ABOUT THIS TASK - The response must contain every line below in which "nextId" appears.
==== AVAILABLE RECORDS ====
@[simp] theorem State.setMem_mem (s : State) (m : Memory) : (s.setMem m).mem = m := rfl
@[simp] theorem State.setMem_quires (s : State) (m : Memory) : (s.setMem m).quires = s.quires := rfl
@[simp] theorem State.setMem_gaths (s : State) (m : Memory) : (s.setMem m).gaths = s.gaths := rfl
@[simp] theorem State.setMem_vols (s : State) (m : Memory) : (s.setMem m).vols = s.vols := rfl
@[simp] theorem State.setMem_ctxs (s : State) (m : Memory) : (s.setMem m).ctxs = s.ctxs := rfl
@[simp] theorem State.setMem_queues (s : State) (m : Memory) : (s.setMem m).queues = s.queues := rfl
@[simp] theorem State.setMem_cores (s : State) (m : Memory) : (s.setMem m).cores = s.cores := rfl
@[simp] theorem State.setMem_tlb (s : State) (m : Memory) : (s.setMem m).tlb = s.tlb := rfl
@[simp] theorem State.setMem_xfers (s : State) (m : Memory) : (s.setMem m).xfers = s.xfers := rfl
@[simp] theorem State.setMem_mjobs (s : State) (m : Memory) : (s.setMem m).mjobs = s.mjobs := rfl
@[simp] theorem State.setMem_held (s : State) (m : Memory) : (s.setMem m).held = s.held := rfl
@[simp] theorem State.setMem_asq (s : State) (m : Memory) : (s.setMem m).asq = s.asq := rfl
@[simp] theorem State.setMem_trees (s : State) (m : Memory) : (s.setMem m).trees = s.trees := rfl
@[simp] theorem State.setMem_treqs (s : State) (m : Memory) : (s.setMem m).treqs = s.treqs := rfl
@[simp] theorem State.setMem_apps (s : State) (m : Memory) : (s.setMem m).apps = s.apps := rfl
@[simp] theorem State.setMem_accels (s : State) (m : Memory) : (s.setMem m).accels = s.accels := rfl
@[simp] theorem State.setMem_peers (s : State) (m : Memory) : (s.setMem m).peers = s.peers := rfl
@[simp] theorem State.setMem_losses (s : State) (m : Memory) : (s.setMem m).losses = s.losses := rfl
@[simp] theorem State.setMem_peerOut (s : State) (m : Memory) : (s.setMem m).peerOut = s.peerOut := rfl
@[simp] theorem State.setMem_windows (s : State) (m : Memory) : (s.setMem m).windows = s.windows := rfl
@[simp] theorem State.setMem_stations (s : State) (m : Memory) : (s.setMem m).stations = s.stations := rfl
@[simp] theorem State.setMem_fallen (s : State) (m : Memory) : (s.setMem m).fallen = s.fallen := rfl
@[simp] theorem State.setMem_flits (s : State) (m : Memory) : (s.setMem m).flits = s.flits := rfl
@[simp] theorem State.setMem_colls (s : State) (m : Memory) : (s.setMem m).colls = s.colls := rfl
@[simp] theorem State.setMem_ended (s : State) (m : Memory) : (s.setMem m).ended = s.ended := rfl
@[simp] theorem State.setMem_outbox (s : State) (m : Memory) : (s.setMem m).outbox = s.outbox := rfl
@[simp] theorem State.setMem_tables (s : State) (m : Memory) : (s.setMem m).tables = s.tables := rfl
@[simp] theorem State.setMem_spanMap (s : State) (m : Memory) : (s.setMem m).spanMap = s.spanMap := rfl
@[simp] theorem State.setMem_unavail (s : State) (m : Memory) : (s.setMem m).unavail = s.unavail := rfl
@[simp] theorem State.setMem_retired (s : State) (m : Memory) : (s.setMem m).retired = s.retired := rfl
@[simp] theorem State.setMem_lanes (s : State) (m : Memory) : (s.setMem m).lanes = s.lanes := rfl
@[simp] theorem State.setMem_ways (s : State) (m : Memory) : (s.setMem m).ways = s.ways := rfl
@[simp] theorem State.setMem_rowsOut (s : State) (m : Memory) : (s.setMem m).rowsOut = s.rowsOut := rfl
@[simp] theorem State.setMem_events (s : State) (m : Memory) : (s.setMem m).events = s.events := rfl
@[simp] theorem State.setMem_spare (s : State) (m : Memory) : (s.setMem m).spare = s.spare := rfl
@[simp] theorem State.setMem_spareNext (s : State) (m : Memory) : (s.setMem m).spareNext = s.spareNext := rfl
@[simp] theorem State.setMem_asqMoves (s : State) (m : Memory) : (s.setMem m).asqMoves = s.asqMoves := rfl
@[simp] theorem State.setMem_power (s : State) (m : Memory) : (s.setMem m).power = s.power := rfl
@[simp] theorem State.setMem_clockMode (s : State) (m : Memory) : (s.setMem m).clockMode = s.clockMode := rfl
@[simp] theorem State.setMem_clockStep (s : State) (m : Memory) : (s.setMem m).clockStep = s.clockStep := rfl
@[simp] theorem State.setMem_temps (s : State) (m : Memory) : (s.setMem m).temps = s.temps := rfl
@[simp] theorem State.setMem_inlet (s : State) (m : Memory) : (s.setMem m).inlet = s.inlet := rfl
@[simp] theorem State.setMem_evRing (s : State) (m : Memory) : (s.setMem m).evRing = s.evRing := rfl
@[simp] theorem State.setMem_evIx (s : State) (m : Memory) : (s.setMem m).evIx = s.evIx := rfl
@[simp] theorem State.setMem_erRing (s : State) (m : Memory) : (s.setMem m).erRing = s.erRing := rfl
@[simp] theorem State.setMem_erIx (s : State) (m : Memory) : (s.setMem m).erIx = s.erIx := rfl
@[simp] theorem State.setMem_evDrops (s : State) (m : Memory) : (s.setMem m).evDrops = s.evDrops := rfl
@[simp] theorem State.setMem_erDrops (s : State) (m : Memory) : (s.setMem m).erDrops = s.erDrops := rfl
@[simp] theorem State.setMem_interrupts (s : State) (m : Memory) : (s.setMem m).interrupts = s.interrupts := rfl
@[simp] theorem State.setMem_epoch (s : State) (m : Memory) : (s.setMem m).epoch = s.epoch := rfl
@[simp] theorem State.setMem_boot (s : State) (m : Memory) : (s.setMem m).boot = s.boot := rfl
@[simp] theorem State.setMem_linkHalf (s : State) (m : Memory) : (s.setMem m).linkHalf = s.linkHalf := rfl
@[simp] theorem State.setMem_linkUp (s : State) (m : Memory) : (s.setMem m).linkUp = s.linkUp := rfl
@[simp] theorem State.setMem_measures (s : State) (m : Memory) : (s.setMem m).measures = s.measures := rfl
@[simp] theorem State.setMem_sigsLeft (s : State) (m : Memory) : (s.setMem m).sigsLeft = s.sigsLeft := rfl
@[simp] theorem State.setMem_clock (s : State) (m : Memory) : (s.setMem m).clock = s.clock := rfl
@[simp] theorem State.setMem_ns (s : State) (m : Memory) : (s.setMem m).ns = s.ns := rfl
@[simp] theorem State.setMem_dieTlbMiss (s : State) (m : Memory) : (s.setMem m).dieTlbMiss = s.dieTlbMiss := rfl
@[simp] theorem State.setMem_lastReply (s : State) (m : Memory) : (s.setMem m).lastReply = s.lastReply := rfl
@[simp] theorem State.setMem_cur (s : State) (m : Memory) : (s.setMem m).cur = s.cur := rfl
@[simp] theorem State.setMem_agenda (s : State) (m : Memory) : (s.setMem m).agenda = s.agenda := rfl
@[simp] theorem State.setMem_cmd (s : State) (m : Memory) : (s.setMem m).cmd = s.cmd := rfl
@[simp] theorem State.setMem_nextId (s : State) (m : Memory) : (s.setMem m).nextId = s.nextId := rfl
@[simp] theorem State.setMem_tick (s : State) (m : Memory) : (s.setMem m).tick = s.tick := rfl

@[simp] theorem State.setCore_mem (s : State) (c : Nat) (v : Core) : (s.setCore c v).mem = s.mem := rfl
@[simp] theorem State.setCore_quires (s : State) (c : Nat) (v : Core) : (s.setCore c v).quires = s.quires := rfl
@[simp] theorem State.setCore_gaths (s : State) (c : Nat) (v : Core) : (s.setCore c v).gaths = s.gaths := rfl
@[simp] theorem State.setCore_vols (s : State) (c : Nat) (v : Core) : (s.setCore c v).vols = s.vols := rfl
@[simp] theorem State.setCore_ctxs (s : State) (c : Nat) (v : Core) : (s.setCore c v).ctxs = s.ctxs := rfl
@[simp] theorem State.setCore_queues (s : State) (c : Nat) (v : Core) : (s.setCore c v).queues = s.queues := rfl
@[simp] theorem State.setCore_cores (s : State) (c : Nat) (v : Core) : (s.setCore c v).cores = FMap.put Core.fresh s.cores c v := rfl
@[simp] theorem State.setCore_tlb (s : State) (c : Nat) (v : Core) : (s.setCore c v).tlb = s.tlb := rfl
@[simp] theorem State.setCore_xfers (s : State) (c : Nat) (v : Core) : (s.setCore c v).xfers = s.xfers := rfl
@[simp] theorem State.setCore_mjobs (s : State) (c : Nat) (v : Core) : (s.setCore c v).mjobs = s.mjobs := rfl
@[simp] theorem State.setCore_held (s : State) (c : Nat) (v : Core) : (s.setCore c v).held = s.held := rfl
@[simp] theorem State.setCore_asq (s : State) (c : Nat) (v : Core) : (s.setCore c v).asq = s.asq := rfl
@[simp] theorem State.setCore_trees (s : State) (c : Nat) (v : Core) : (s.setCore c v).trees = s.trees := rfl
@[simp] theorem State.setCore_treqs (s : State) (c : Nat) (v : Core) : (s.setCore c v).treqs = s.treqs := rfl
@[simp] theorem State.setCore_apps (s : State) (c : Nat) (v : Core) : (s.setCore c v).apps = s.apps := rfl
@[simp] theorem State.setCore_accels (s : State) (c : Nat) (v : Core) : (s.setCore c v).accels = s.accels := rfl
@[simp] theorem State.setCore_peers (s : State) (c : Nat) (v : Core) : (s.setCore c v).peers = s.peers := rfl
@[simp] theorem State.setCore_losses (s : State) (c : Nat) (v : Core) : (s.setCore c v).losses = s.losses := rfl
@[simp] theorem State.setCore_peerOut (s : State) (c : Nat) (v : Core) : (s.setCore c v).peerOut = s.peerOut := rfl
@[simp] theorem State.setCore_windows (s : State) (c : Nat) (v : Core) : (s.setCore c v).windows = s.windows := rfl
@[simp] theorem State.setCore_stations (s : State) (c : Nat) (v : Core) : (s.setCore c v).stations = s.stations := rfl
@[simp] theorem State.setCore_fallen (s : State) (c : Nat) (v : Core) : (s.setCore c v).fallen = s.fallen := rfl
@[simp] theorem State.setCore_flits (s : State) (c : Nat) (v : Core) : (s.setCore c v).flits = s.flits := rfl
@[simp] theorem State.setCore_colls (s : State) (c : Nat) (v : Core) : (s.setCore c v).colls = s.colls := rfl
@[simp] theorem State.setCore_ended (s : State) (c : Nat) (v : Core) : (s.setCore c v).ended = s.ended := rfl
@[simp] theorem State.setCore_outbox (s : State) (c : Nat) (v : Core) : (s.setCore c v).outbox = s.outbox := rfl
@[simp] theorem State.setCore_tables (s : State) (c : Nat) (v : Core) : (s.setCore c v).tables = s.tables := rfl
@[simp] theorem State.setCore_spanMap (s : State) (c : Nat) (v : Core) : (s.setCore c v).spanMap = s.spanMap := rfl
@[simp] theorem State.setCore_unavail (s : State) (c : Nat) (v : Core) : (s.setCore c v).unavail = s.unavail := rfl
@[simp] theorem State.setCore_retired (s : State) (c : Nat) (v : Core) : (s.setCore c v).retired = s.retired := rfl
@[simp] theorem State.setCore_lanes (s : State) (c : Nat) (v : Core) : (s.setCore c v).lanes = s.lanes := rfl
@[simp] theorem State.setCore_ways (s : State) (c : Nat) (v : Core) : (s.setCore c v).ways = s.ways := rfl
@[simp] theorem State.setCore_rowsOut (s : State) (c : Nat) (v : Core) : (s.setCore c v).rowsOut = s.rowsOut := rfl
@[simp] theorem State.setCore_events (s : State) (c : Nat) (v : Core) : (s.setCore c v).events = s.events := rfl
@[simp] theorem State.setCore_spare (s : State) (c : Nat) (v : Core) : (s.setCore c v).spare = s.spare := rfl
@[simp] theorem State.setCore_spareNext (s : State) (c : Nat) (v : Core) : (s.setCore c v).spareNext = s.spareNext := rfl
@[simp] theorem State.setCore_asqMoves (s : State) (c : Nat) (v : Core) : (s.setCore c v).asqMoves = s.asqMoves := rfl
@[simp] theorem State.setCore_power (s : State) (c : Nat) (v : Core) : (s.setCore c v).power = s.power := rfl
@[simp] theorem State.setCore_clockMode (s : State) (c : Nat) (v : Core) : (s.setCore c v).clockMode = s.clockMode := rfl
@[simp] theorem State.setCore_clockStep (s : State) (c : Nat) (v : Core) : (s.setCore c v).clockStep = s.clockStep := rfl
@[simp] theorem State.setCore_temps (s : State) (c : Nat) (v : Core) : (s.setCore c v).temps = s.temps := rfl
@[simp] theorem State.setCore_inlet (s : State) (c : Nat) (v : Core) : (s.setCore c v).inlet = s.inlet := rfl
@[simp] theorem State.setCore_evRing (s : State) (c : Nat) (v : Core) : (s.setCore c v).evRing = s.evRing := rfl
@[simp] theorem State.setCore_evIx (s : State) (c : Nat) (v : Core) : (s.setCore c v).evIx = s.evIx := rfl
@[simp] theorem State.setCore_erRing (s : State) (c : Nat) (v : Core) : (s.setCore c v).erRing = s.erRing := rfl
@[simp] theorem State.setCore_erIx (s : State) (c : Nat) (v : Core) : (s.setCore c v).erIx = s.erIx := rfl
@[simp] theorem State.setCore_evDrops (s : State) (c : Nat) (v : Core) : (s.setCore c v).evDrops = s.evDrops := rfl
@[simp] theorem State.setCore_erDrops (s : State) (c : Nat) (v : Core) : (s.setCore c v).erDrops = s.erDrops := rfl
@[simp] theorem State.setCore_interrupts (s : State) (c : Nat) (v : Core) : (s.setCore c v).interrupts = s.interrupts := rfl
@[simp] theorem State.setCore_epoch (s : State) (c : Nat) (v : Core) : (s.setCore c v).epoch = s.epoch := rfl
@[simp] theorem State.setCore_boot (s : State) (c : Nat) (v : Core) : (s.setCore c v).boot = s.boot := rfl
@[simp] theorem State.setCore_linkHalf (s : State) (c : Nat) (v : Core) : (s.setCore c v).linkHalf = s.linkHalf := rfl
@[simp] theorem State.setCore_linkUp (s : State) (c : Nat) (v : Core) : (s.setCore c v).linkUp = s.linkUp := rfl
@[simp] theorem State.setCore_measures (s : State) (c : Nat) (v : Core) : (s.setCore c v).measures = s.measures := rfl
@[simp] theorem State.setCore_sigsLeft (s : State) (c : Nat) (v : Core) : (s.setCore c v).sigsLeft = s.sigsLeft := rfl
@[simp] theorem State.setCore_clock (s : State) (c : Nat) (v : Core) : (s.setCore c v).clock = s.clock := rfl
@[simp] theorem State.setCore_ns (s : State) (c : Nat) (v : Core) : (s.setCore c v).ns = s.ns := rfl
@[simp] theorem State.setCore_dieTlbMiss (s : State) (c : Nat) (v : Core) : (s.setCore c v).dieTlbMiss = s.dieTlbMiss := rfl
@[simp] theorem State.setCore_lastReply (s : State) (c : Nat) (v : Core) : (s.setCore c v).lastReply = s.lastReply := rfl
@[simp] theorem State.setCore_cur (s : State) (c : Nat) (v : Core) : (s.setCore c v).cur = s.cur := rfl
@[simp] theorem State.setCore_agenda (s : State) (c : Nat) (v : Core) : (s.setCore c v).agenda = s.agenda := rfl
@[simp] theorem State.setCore_cmd (s : State) (c : Nat) (v : Core) : (s.setCore c v).cmd = s.cmd := rfl
@[simp] theorem State.setCore_nextId (s : State) (c : Nat) (v : Core) : (s.setCore c v).nextId = s.nextId := rfl
@[simp] theorem State.setCore_tick (s : State) (c : Nat) (v : Core) : (s.setCore c v).tick = s.tick := rfl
====
COMPLETED TASK -
@[simp] theorem State.setMem_nextId (s : State) (m : Memory) : (s.setMem m).nextId = s.nextId := rfl
@[simp] theorem State.setCore_nextId (s : State) (c : Nat) (v : Core) : (s.setCore c v).nextId = s.nextId := rfl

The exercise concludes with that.